Stored data

══════

-- ==== Sys2Proof/Machine/Mem.lean ====
section
/-!
DEFINITION. Bytes of memory as accesses see them: forwarding from the side log (R177), uncorrectable errors (R371),
pinned lines (R171), full-empty bits (R178), and requests to other modules (R173, R201).
-/
namespace Sys2Proof.Machine

/-- A run of byte keys holds a key. -/
def inRuns (rs : List (Nat × Nat)) (k : Nat) : Bool := rs.any (fun r => decide (r.1 ≤ k) && decide (k < r.1 + r.2))

/-- A byte of the region's nodes that only the engine wrote, outside the header's first 128 bytes (R337). -/
def Region.noLayout (r : Region) (hdr k : Nat) : Bool :=
  inRuns r.runs k && !(decide (hdr ≤ k) && decide (k < hdr + 128)) && !inRuns r.raw k

/-- A byte of memory as it stands; a node byte of a coordinate region has a value that R337 leaves open. -/
def State.byteAt (s : State) (k : Nat) : Byte :=
  match s.regions.find? (fun r => r.2.noLayout r.1 k) with
  | none => s.mem.get k
  | some r => Config.nodeByte r.2.ver k

/-- `n` bytes of memory as they stand, little-endian. -/
def loadMem (s : State) : Nat → Nat → Nat
  | _, 0 => 0
  | k, n + 1 => (s.byteAt k).toNat + 256 * loadMem s (k + 1) n

/-- A program writes bytes of a region's pool (R337). -/
def Region.touch (r : Region) (k n : Nat) : Region :=
  if r.runs.any (fun x => decide (x.1 < k + n) && decide (k < x.1 + x.2)) then { r with raw := r.raw ++ [(k, n)] } else r

/-- The youngest side-log entry's byte at an address (R177). -/
def logByte (log : List LogEntry) (slot pkg va : Nat) : Option Byte :=
  log.foldl (fun acc e =>
    if e.ctx = slot ∧ e.pkg = pkg ∧ e.va ≤ va ∧ va < e.va + e.data.length then e.data[va - e.va]? else acc) none

/-- The byte a store under way writes at offset `va` of a context's window. -/
def RemoteOp.byteFor (o : RemoteOp) (slot va : Nat) : Option Byte :=
  if o.slot = slot then (o.vas.findIdx? (· == va)).map (fun i => BitVec.ofNat 8 (o.val / 256 ^ i)) else none

/-- The byte that a load of core `ck` from module `pkg` takes ahead of memory: the youngest log entry's, else that of the
youngest replay still under way (R177). -/
def forwarded (s : State) (ck slot pkg va : Nat) : Option Byte :=
  match logByte (s.core ck).log slot pkg va with
  | some b => some b
  | none => s.remote.foldl (fun acc e =>
      if e.2.logged && e.2.core == ck && e.2.pkg == pkg && e.2.state == 0 then
        (match e.2.byteFor slot va with | none => acc | some b => some b)
      else acc) none

/-- A byte as harts of a core read it. -/
def readByte (s : State) (ck slot : Nat) (l : Loc) (i : Nat) : Byte :=
  match l.glob with
  | none => s.byteAt (l.key + i)
  | some (p, va) => (logByte (s.core ck).log slot p (va + i)).getD (s.byteAt (l.key + i))

/-- `n` bytes, little-endian, as harts of a core read them, from byte `i` on. -/
def readFrom (s : State) (ck slot : Nat) (l : Loc) : Nat → Nat → Nat
  | _, 0 => 0
  | i, n + 1 => (readByte s ck slot l i).toNat + 256 * readFrom s ck slot l (i + 1) n

def readLoc (s : State) (ck slot : Nat) (l : Loc) (n : Nat) : Nat := readFrom s ck slot l 0 n

/-- As `eccHit`, for a store: only units written in part are read. -/
def eccStoreHit (s : State) (k n : Nat) : Bool :=
  s.ecc.any (fun p => decide (k < 8 * p.1 + 8) && decide (8 * p.1 < k + n) &&
    !(decide (k ≤ 8 * p.1) && decide (8 * p.1 + 8 ≤ k + n)))

/-- A byte of keys holds an uncorrectable error: read, or written in part of its unit (R371). -/
def keysBad (s : State) (rd wr : List Nat) : Bool :=
  s.ecc.any (fun p => rd.any (fun k => k / 8 == p.1) ||
    (wr.any (fun k => k / 8 == p.1) && !(span (8 * p.1) 8).all (fun k => wr.contains k)))

/-- The block of an unset pool that holds a byte, pinned: a newly pinned block starts at zero, its granules empty (R171). -/
def pin (s : State) (k : Nat) : State :=
  if k < 2 ^ 60 ∨ 2 ^ 61 ≤ k then s
  else
    let ck := (k - 2 ^ 60) / 2 ^ 23
    let off := (k - 2 ^ 60) % 2 ^ 23
    let c := s.core ck
    if c.bnd0 = 0 ∧ c.bnd1 = 0 ∧ c.bnd2 = 0 ∧ !c.pinned.contains (off / 1024) then
      let b := poolKey ck (off / 1024 * 1024)
      { s.setCore ck { c with pinned := c.pinned ++ [off / 1024] } with
        mem := s.mem.clear b (b + 1024), fe := s.fe.clear (b / 16) (b / 16 + 64) }
    else s

/-- Stores the low `n` bytes of `v` at key `k`; every unit written whole loses its error (R371). -/
def putMem (s : State) (k n v : Nat) : State :=
  { s with
    mem := s.mem.store k n v
    regions := s.regions.map (fun e => (e.1, e.2.touch k n))
    ecc := s.ecc.filter (fun p => !(decide (k ≤ 8 * p.1) && decide (8 * p.1 + 8 ≤ k + n))) }

/-- Units of which one access has written every byte, `ks` among others, lose their errors (R371). -/
def renewUnits (s : State) (ks : List Nat) : State :=
  { s with ecc := s.ecc.filter (fun p => !(span (8 * p.1) 8).all ks.contains) }

/-- Stores bytes at the keys of a list: one store, whose units written whole lose their errors (R371). -/
def putBytes (s : State) (ks : List Nat) (bs : List Byte) : State :=
  renewUnits ((List.zip ks bs).foldl (fun t p => putMem t p.1 1 p.2.toNat) s) ks

/-- The granules the `n` bytes at `k` touch. -/
def granules (k n : Nat) : List Nat := range (k / 16) ((k + n + 15) / 16)

/-- The byte lies in a pool, whose scratchpad part has full-empty bits. -/
def inPool (k : Nat) : Bool := decide (2 ^ 60 ≤ k) && decide (k < 2 ^ 61)

/-- Granules an engine write of `n` bytes at `k` makes full (R178). -/
def setFull (s : State) (k n : Nat) : State :=
  if inPool k then { s with fe := (granules k n).foldl (fun f g => Cells.set f g 1) s.fe } else s

def setEmpty (s : State) (gs : List Nat) : State := { s with fe := gs.foldl (fun f g => Cells.set f g 0) s.fe }

def allFull (s : State) (gs : List Nat) : Bool := gs.all (fun g => s.fe.get g != 0)

/-- The fill of one of the granules that `p` admits is the hart's: it satisfied the hart's emptying wait before its team
left. -/
def Hart.takesFill (h : Hart) (gs : List Nat) (p : Nat → Bool) : Bool :=
  match h.await with
  | none => false
  | some w => w.met && w.clr && w.granules.any (fun g => p g && gs.contains g)

/-- The granule lies in the pool of a core. -/
def ofPool (ck g : Nat) : Bool := decide (poolKey ck 0 ≤ 16 * g) && decide (16 * g < poolKey (ck + 1) 0)

/-- The fill of one of the granules is another hart's, whose emptying wait it satisfied before its team left: one that is
back, or one still away, whose own pool is away with it (R18, R179). -/
def fillTaken (s : State) (gs : List Nat) : Bool :=
  s.harts.any (fun e => e.1 != s.cur && e.2.takesFill gs (fun _ => true)) ||
    s.images.any (fun e => !e.2.loaded && e.2.harts.any (fun h => h.2.takesFill gs (fun g => !ofPool e.2.core g)))

/-- A full-empty read of granules `gs` may proceed: its wait is satisfied already, or they are all full, and, when it is to
empty them, no fill of them is another hart's. -/
def feReady (s : State) (gs : List Nat) (clr : Bool) : Bool :=
  (match s.me.await with | none => false | some w => w.met) || (allFull s gs && !(clr && fillTaken s gs))

/-! ## Requests to other modules (R173, R201) -/

def newRemote (s : State) (op : RemoteOp) : State := ({ s with remote := s.remote.put s.seq op }).bump

/-- The request's way between its modules is open (R11, R381). -/
def RemoteOp.carried (o : RemoteOp) (s : State) : Bool := reaches s (corePkg o.core) o.pkg

/-- Byte keys `k, k+1, …`. -/
def keyRun (k n : Nat) : List Nat := span k n

/-- The hart's stores to other modules that the destination has not yet performed, or not yet acknowledged (R195, R201). -/
def unperformed (s : State) (hk : Nat) : Bool := s.remote.any (fun p => p.2.hart == hk && p.2.kind == 1 && p.2.state == 0)
def unacknowledged (s : State) (hk : Nat) : Bool := s.remote.any (fun p => p.2.hart == hk && p.2.kind == 1)

/-- The hart has entries in its core's side log (R203). -/
def hasLog (s : State) (hk : Nat) : Bool := (s.core (coreOf hk)).log.any (fun e => e.hart == hk)

/-- The stores of the hart before number `n` in program order are performed everywhere (R197 note 7). -/
def earlierDone (s : State) (hk n : Nat) : Bool :=
  !(s.core (coreOf hk)).log.any (fun e => e.hart == hk && decide (e.born ≤ n)) &&
    !s.remote.any (fun p => p.2.hart == hk && p.2.kind == 1 && decide (p.2.born ≤ n))

/-- An ordered store element of the hart is in the log or under way to another module: what must follow it waits (R182). -/
def orderedPending (s : State) (hk : Nat) : Bool :=
  (s.core (coreOf hk)).log.any (fun e => e.hart == hk && e.ord) ||
    s.remote.any (fun p => p.2.hart == hk && p.2.ord && p.2.kind == 1 && p.2.state == 0)

/-- An SC store element with a ticket of counter `p` is still to be performed, one of a core and a hart that `q` admits:
accesses with later tickets wait for it (R183, R202, R197 note 4). -/
def scOwedAt (s : State) (p : Nat) (q : Nat → Nat → Bool) : Bool :=
  s.cores.any (fun e => e.2.log.any (fun x => q e.1 x.hart && x.tick == some p)) ||
    s.remote.any (fun e => e.2.logged && q e.2.core e.2.hart && e.2.tick == some p && e.2.state == 0)
def scOwed (s : State) (p : Nat) : Bool := scOwedAt s p (fun _ _ => true)

/-- A ticket is drawn from a module's counter (R183, R202). -/
def drawFrom (s : State) (p : Nat) : State := s.setMod p { s.mod p with ticket := (s.mod p).ticket + 1 }
def drawIf (s : State) (t : Option Nat) : State := match t with | none => s | some p => drawFrom s p
/-- An entry of the hart covers one of the bytes (R177). -/
def ownLogCovers (s : State) (hk : Nat) (l : Loc) (n : Nat) : Bool :=
  match l.glob with
  | none => false
  | some (p, va) => (s.core (coreOf hk)).log.any (fun e =>
      e.hart == hk && e.pkg == p && decide (e.va < va + n) && decide (va < e.va + e.data.length))

/-- An interval of byte keys that a queued MLDS or MSTRM still reads: command kinds 0 and 2 hold their source key in
`rd` (R257). -/
def matrixReads (h : Hart) (k n : Nat) : Bool :=
  let hit (c : MCmd) : Bool := c.rd.any (fun r => decide (r.1 < k + n) && decide (k < r.1 + r.2))
  (match h.att with | none => false | some a => a.queue.any hit) ||
    h.frozen.any (fun f => match f with | none => false | some a => a.queue.any hit)

end Sys2Proof.Machine
end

══════

[What is required] What you give back must be the stretch above, starting at the line with "def setEmpty (s" and ending at the line with "s.images.any (fun e", copied exactly.

[Exercise response]
def setEmpty (s : State) (gs : List Nat) : State := { s with fe := gs.foldl (fun f g => Cells.set f g 0) s.fe }

def allFull (s : State) (gs : List Nat) : Bool := gs.all (fun g => s.fe.get g != 0)

/-- The fill of one of the granules that `p` admits is the hart's: it satisfied the hart's emptying wait before its team
left. -/
def Hart.takesFill (h : Hart) (gs : List Nat) (p : Nat → Bool) : Bool :=
  match h.await with
  | none => false
  | some w => w.met && w.clr && w.granules.any (fun g => p g && gs.contains g)

/-- The granule lies in the pool of a core. -/
def ofPool (ck g : Nat) : Bool := decide (poolKey ck 0 ≤ 16 * g) && decide (16 * g < poolKey (ck + 1) 0)

/-- The fill of one of the granules is another hart's, whose emptying wait it satisfied before its team left: one that is
back, or one still away, whose own pool is away with it (R18, R179). -/
def fillTaken (s : State) (gs : List Nat) : Bool :=
  s.harts.any (fun e => e.1 != s.cur && e.2.takesFill gs (fun _ => true)) ||
    s.images.any (fun e => !e.2.loaded && e.2.harts.any (fun h => h.2.takesFill gs (fun g => !ofPool e.2.core g)))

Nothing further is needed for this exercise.